What the exercise asks
Please report every line in the entries that contains the string "whether".

┏━━

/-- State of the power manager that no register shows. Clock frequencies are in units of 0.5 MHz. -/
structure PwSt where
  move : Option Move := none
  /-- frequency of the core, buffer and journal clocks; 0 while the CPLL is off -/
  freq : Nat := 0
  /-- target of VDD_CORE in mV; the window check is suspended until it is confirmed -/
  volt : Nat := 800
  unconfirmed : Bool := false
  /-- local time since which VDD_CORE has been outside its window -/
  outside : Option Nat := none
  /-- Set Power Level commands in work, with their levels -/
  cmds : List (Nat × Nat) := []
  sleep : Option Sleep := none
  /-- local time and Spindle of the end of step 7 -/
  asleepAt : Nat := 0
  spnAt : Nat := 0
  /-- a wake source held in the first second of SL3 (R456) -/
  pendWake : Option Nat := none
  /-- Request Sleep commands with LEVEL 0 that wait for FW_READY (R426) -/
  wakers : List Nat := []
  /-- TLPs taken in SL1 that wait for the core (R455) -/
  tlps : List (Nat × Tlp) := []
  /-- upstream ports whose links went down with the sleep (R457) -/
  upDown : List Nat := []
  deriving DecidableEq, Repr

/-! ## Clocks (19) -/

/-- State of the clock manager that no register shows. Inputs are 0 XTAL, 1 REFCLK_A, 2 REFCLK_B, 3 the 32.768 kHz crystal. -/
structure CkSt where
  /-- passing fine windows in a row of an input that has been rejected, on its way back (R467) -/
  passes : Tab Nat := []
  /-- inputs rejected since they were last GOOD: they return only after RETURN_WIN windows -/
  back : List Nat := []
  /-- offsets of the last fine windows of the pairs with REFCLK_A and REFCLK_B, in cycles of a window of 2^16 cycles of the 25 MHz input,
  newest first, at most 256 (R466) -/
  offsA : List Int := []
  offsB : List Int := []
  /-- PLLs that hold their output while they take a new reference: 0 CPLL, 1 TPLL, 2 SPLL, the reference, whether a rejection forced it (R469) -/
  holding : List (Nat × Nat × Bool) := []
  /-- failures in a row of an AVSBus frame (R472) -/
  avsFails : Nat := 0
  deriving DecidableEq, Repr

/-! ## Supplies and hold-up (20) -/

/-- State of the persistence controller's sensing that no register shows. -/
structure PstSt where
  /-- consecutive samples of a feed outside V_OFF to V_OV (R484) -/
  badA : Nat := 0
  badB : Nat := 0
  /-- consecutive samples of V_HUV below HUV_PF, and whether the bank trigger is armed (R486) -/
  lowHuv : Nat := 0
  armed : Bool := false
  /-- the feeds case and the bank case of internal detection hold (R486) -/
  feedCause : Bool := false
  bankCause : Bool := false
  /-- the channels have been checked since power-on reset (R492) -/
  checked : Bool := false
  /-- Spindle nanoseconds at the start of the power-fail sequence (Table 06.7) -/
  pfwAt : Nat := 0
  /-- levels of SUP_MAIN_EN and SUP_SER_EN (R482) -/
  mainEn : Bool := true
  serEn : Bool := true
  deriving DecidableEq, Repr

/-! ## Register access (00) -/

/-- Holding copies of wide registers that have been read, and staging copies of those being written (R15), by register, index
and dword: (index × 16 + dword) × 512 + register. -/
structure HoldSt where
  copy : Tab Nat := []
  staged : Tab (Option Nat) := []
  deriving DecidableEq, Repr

┗━━
┏━━

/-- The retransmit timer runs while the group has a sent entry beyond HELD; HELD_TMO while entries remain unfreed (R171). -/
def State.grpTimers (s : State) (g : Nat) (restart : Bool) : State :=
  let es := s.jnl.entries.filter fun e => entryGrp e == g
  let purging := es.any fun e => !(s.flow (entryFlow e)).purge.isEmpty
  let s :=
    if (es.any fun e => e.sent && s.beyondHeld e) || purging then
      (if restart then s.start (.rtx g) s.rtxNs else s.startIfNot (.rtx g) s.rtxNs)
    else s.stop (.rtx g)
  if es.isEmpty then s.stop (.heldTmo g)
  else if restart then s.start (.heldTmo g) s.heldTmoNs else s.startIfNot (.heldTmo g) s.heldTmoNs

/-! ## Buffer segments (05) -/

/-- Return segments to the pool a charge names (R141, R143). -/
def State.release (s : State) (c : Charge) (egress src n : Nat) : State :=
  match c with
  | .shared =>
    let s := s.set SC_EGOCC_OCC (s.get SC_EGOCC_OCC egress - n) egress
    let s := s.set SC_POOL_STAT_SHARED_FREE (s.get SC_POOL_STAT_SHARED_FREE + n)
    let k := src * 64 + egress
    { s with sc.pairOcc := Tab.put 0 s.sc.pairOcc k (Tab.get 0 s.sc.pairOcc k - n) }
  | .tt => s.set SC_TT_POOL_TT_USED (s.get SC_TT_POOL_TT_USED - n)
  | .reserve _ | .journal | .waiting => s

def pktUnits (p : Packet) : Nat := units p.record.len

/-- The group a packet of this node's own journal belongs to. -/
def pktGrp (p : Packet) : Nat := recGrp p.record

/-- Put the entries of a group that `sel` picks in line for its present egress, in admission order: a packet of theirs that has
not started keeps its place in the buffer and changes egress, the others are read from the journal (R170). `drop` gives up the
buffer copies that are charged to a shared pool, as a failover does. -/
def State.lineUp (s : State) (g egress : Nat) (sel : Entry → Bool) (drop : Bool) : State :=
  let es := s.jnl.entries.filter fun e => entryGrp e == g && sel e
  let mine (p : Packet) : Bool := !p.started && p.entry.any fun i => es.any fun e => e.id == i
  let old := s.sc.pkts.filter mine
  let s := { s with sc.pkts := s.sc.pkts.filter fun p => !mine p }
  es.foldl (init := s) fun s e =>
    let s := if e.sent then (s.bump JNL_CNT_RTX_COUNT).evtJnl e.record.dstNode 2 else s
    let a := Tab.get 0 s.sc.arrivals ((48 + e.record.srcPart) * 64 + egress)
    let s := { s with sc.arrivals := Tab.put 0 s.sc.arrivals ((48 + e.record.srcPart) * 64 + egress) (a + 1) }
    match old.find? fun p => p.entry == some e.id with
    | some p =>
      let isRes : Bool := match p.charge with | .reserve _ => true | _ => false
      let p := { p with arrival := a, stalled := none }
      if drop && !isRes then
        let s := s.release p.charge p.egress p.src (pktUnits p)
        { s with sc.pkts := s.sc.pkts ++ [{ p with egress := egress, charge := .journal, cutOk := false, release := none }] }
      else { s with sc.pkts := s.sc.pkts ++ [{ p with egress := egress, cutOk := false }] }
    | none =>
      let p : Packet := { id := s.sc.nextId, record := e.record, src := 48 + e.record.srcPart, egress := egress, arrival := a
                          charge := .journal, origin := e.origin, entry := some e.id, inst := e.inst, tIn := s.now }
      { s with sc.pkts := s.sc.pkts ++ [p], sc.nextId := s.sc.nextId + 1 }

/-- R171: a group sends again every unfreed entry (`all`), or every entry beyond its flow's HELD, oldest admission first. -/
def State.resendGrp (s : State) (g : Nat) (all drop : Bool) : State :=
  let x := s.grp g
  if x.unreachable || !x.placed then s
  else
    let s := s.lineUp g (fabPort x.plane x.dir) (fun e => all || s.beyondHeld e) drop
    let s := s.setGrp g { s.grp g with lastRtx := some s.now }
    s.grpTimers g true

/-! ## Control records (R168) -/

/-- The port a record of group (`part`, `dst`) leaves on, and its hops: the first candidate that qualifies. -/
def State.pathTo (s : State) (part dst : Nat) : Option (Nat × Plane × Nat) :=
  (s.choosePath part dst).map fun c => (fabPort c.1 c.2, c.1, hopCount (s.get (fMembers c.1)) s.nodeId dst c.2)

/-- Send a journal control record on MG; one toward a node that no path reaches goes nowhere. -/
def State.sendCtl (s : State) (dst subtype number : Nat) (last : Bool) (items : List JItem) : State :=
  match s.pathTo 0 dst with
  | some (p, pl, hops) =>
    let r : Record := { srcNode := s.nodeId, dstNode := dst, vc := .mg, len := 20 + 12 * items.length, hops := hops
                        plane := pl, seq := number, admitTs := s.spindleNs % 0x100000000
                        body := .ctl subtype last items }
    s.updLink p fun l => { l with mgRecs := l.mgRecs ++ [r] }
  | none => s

┗━━

Your solution
  /-- PLLs that hold their output while they take a new reference: 0 CPLL, 1 TPLL, 2 SPLL, the reference, whether a rejection forced it (R469) -/
  /-- consecutive samples of V_HUV below HUV_PF, and whether the bank trigger is armed (R486) -/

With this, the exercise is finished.